Start of PROVIDED RECORDS
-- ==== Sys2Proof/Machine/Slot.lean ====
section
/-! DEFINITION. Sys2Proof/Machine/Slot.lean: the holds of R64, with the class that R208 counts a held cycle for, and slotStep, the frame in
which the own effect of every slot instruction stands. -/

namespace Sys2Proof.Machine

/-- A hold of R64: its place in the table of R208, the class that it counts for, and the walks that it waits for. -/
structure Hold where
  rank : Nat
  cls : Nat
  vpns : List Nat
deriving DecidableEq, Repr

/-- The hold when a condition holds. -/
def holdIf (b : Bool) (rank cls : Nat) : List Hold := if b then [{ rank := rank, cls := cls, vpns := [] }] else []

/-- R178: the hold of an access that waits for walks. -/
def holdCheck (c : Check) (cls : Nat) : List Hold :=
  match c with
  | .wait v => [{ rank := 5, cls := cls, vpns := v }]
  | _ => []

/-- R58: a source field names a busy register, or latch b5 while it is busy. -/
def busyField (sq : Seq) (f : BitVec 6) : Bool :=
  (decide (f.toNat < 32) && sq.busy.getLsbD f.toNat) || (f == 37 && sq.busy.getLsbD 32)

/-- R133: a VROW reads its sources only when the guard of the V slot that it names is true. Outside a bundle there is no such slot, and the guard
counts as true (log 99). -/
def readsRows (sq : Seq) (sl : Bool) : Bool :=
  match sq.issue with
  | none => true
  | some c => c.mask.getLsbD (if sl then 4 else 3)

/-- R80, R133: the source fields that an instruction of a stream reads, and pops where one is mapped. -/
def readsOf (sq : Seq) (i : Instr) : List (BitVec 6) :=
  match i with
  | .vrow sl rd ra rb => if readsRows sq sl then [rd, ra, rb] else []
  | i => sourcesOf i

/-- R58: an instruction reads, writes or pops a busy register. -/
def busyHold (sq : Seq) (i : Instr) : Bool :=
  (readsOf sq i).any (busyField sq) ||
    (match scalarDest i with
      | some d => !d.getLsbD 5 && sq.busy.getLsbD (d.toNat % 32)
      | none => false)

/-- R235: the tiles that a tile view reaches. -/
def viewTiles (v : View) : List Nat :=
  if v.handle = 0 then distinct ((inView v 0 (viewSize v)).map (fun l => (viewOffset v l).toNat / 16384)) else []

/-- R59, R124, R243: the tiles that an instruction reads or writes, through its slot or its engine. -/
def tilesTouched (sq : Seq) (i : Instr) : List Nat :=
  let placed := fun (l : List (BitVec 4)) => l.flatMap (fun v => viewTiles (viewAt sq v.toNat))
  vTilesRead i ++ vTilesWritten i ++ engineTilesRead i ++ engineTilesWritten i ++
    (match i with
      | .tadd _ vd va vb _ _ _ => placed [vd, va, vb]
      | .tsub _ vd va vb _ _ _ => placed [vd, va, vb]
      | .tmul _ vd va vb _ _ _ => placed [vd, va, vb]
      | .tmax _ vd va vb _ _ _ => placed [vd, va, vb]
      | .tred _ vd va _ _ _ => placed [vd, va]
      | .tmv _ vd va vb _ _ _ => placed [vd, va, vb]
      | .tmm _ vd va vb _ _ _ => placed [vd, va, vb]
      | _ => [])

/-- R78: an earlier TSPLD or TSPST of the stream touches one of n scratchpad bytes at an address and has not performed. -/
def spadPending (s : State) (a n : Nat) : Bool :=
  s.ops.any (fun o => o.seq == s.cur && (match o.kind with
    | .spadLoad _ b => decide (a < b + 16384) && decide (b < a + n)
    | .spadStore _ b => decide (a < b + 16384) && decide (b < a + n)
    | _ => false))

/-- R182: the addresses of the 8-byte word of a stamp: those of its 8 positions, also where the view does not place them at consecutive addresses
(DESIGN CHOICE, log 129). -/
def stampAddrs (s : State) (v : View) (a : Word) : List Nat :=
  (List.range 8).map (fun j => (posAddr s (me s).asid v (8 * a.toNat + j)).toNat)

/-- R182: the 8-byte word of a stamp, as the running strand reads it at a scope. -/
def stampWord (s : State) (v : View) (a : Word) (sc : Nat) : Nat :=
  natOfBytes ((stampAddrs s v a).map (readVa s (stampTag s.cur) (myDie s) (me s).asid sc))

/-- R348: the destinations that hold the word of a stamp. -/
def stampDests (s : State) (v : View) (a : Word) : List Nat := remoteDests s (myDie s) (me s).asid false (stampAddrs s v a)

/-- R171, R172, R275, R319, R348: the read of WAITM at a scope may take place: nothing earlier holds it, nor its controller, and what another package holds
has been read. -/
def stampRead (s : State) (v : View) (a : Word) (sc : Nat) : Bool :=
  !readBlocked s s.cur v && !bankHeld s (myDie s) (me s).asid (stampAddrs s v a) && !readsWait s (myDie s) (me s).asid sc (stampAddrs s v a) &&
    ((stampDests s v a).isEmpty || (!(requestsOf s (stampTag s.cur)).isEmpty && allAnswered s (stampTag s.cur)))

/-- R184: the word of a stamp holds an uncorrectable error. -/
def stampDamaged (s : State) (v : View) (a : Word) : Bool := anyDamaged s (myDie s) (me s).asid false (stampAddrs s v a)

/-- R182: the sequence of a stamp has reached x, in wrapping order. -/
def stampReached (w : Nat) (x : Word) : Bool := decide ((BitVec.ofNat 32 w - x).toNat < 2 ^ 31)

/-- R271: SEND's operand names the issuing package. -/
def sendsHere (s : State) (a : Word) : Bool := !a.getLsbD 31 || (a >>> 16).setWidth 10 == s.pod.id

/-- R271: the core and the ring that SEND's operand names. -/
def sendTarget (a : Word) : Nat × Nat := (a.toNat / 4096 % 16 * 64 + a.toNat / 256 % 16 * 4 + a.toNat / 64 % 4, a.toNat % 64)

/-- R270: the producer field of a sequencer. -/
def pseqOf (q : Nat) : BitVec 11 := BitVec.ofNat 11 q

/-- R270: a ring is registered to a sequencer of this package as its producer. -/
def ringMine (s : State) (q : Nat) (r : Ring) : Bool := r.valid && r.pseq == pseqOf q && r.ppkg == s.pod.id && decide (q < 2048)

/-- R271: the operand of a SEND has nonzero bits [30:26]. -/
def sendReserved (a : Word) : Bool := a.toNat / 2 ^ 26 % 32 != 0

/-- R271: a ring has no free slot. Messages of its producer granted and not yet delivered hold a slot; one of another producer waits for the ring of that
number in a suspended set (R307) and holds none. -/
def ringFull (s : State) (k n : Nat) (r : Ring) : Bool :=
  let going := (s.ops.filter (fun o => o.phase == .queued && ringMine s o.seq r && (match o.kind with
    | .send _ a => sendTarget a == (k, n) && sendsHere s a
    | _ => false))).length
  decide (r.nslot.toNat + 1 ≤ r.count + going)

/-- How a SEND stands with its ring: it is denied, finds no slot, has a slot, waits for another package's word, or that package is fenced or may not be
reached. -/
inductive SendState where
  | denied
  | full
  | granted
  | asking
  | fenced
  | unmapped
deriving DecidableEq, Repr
End of PROVIDED RECORDS
TASK TO CARRY OUT >>
Please copy the lines above from the line with "def busyField (sq" up to and including the line with "none => true", exactly as written and with nothing else.

COMPLETED TASK >>
def busyField (sq : Seq) (f : BitVec 6) : Bool :=
  (decide (f.toNat < 32) && sq.busy.getLsbD f.toNat) || (f == 37 && sq.busy.getLsbD 32)

/-- R133: a VROW reads its sources only when the guard of the V slot that it names is true. Outside a bundle there is no such slot, and the guard
counts as true (log 99). -/
def readsRows (sq : Seq) (sl : Bool) : Bool :=
  match sq.issue with
  | none => true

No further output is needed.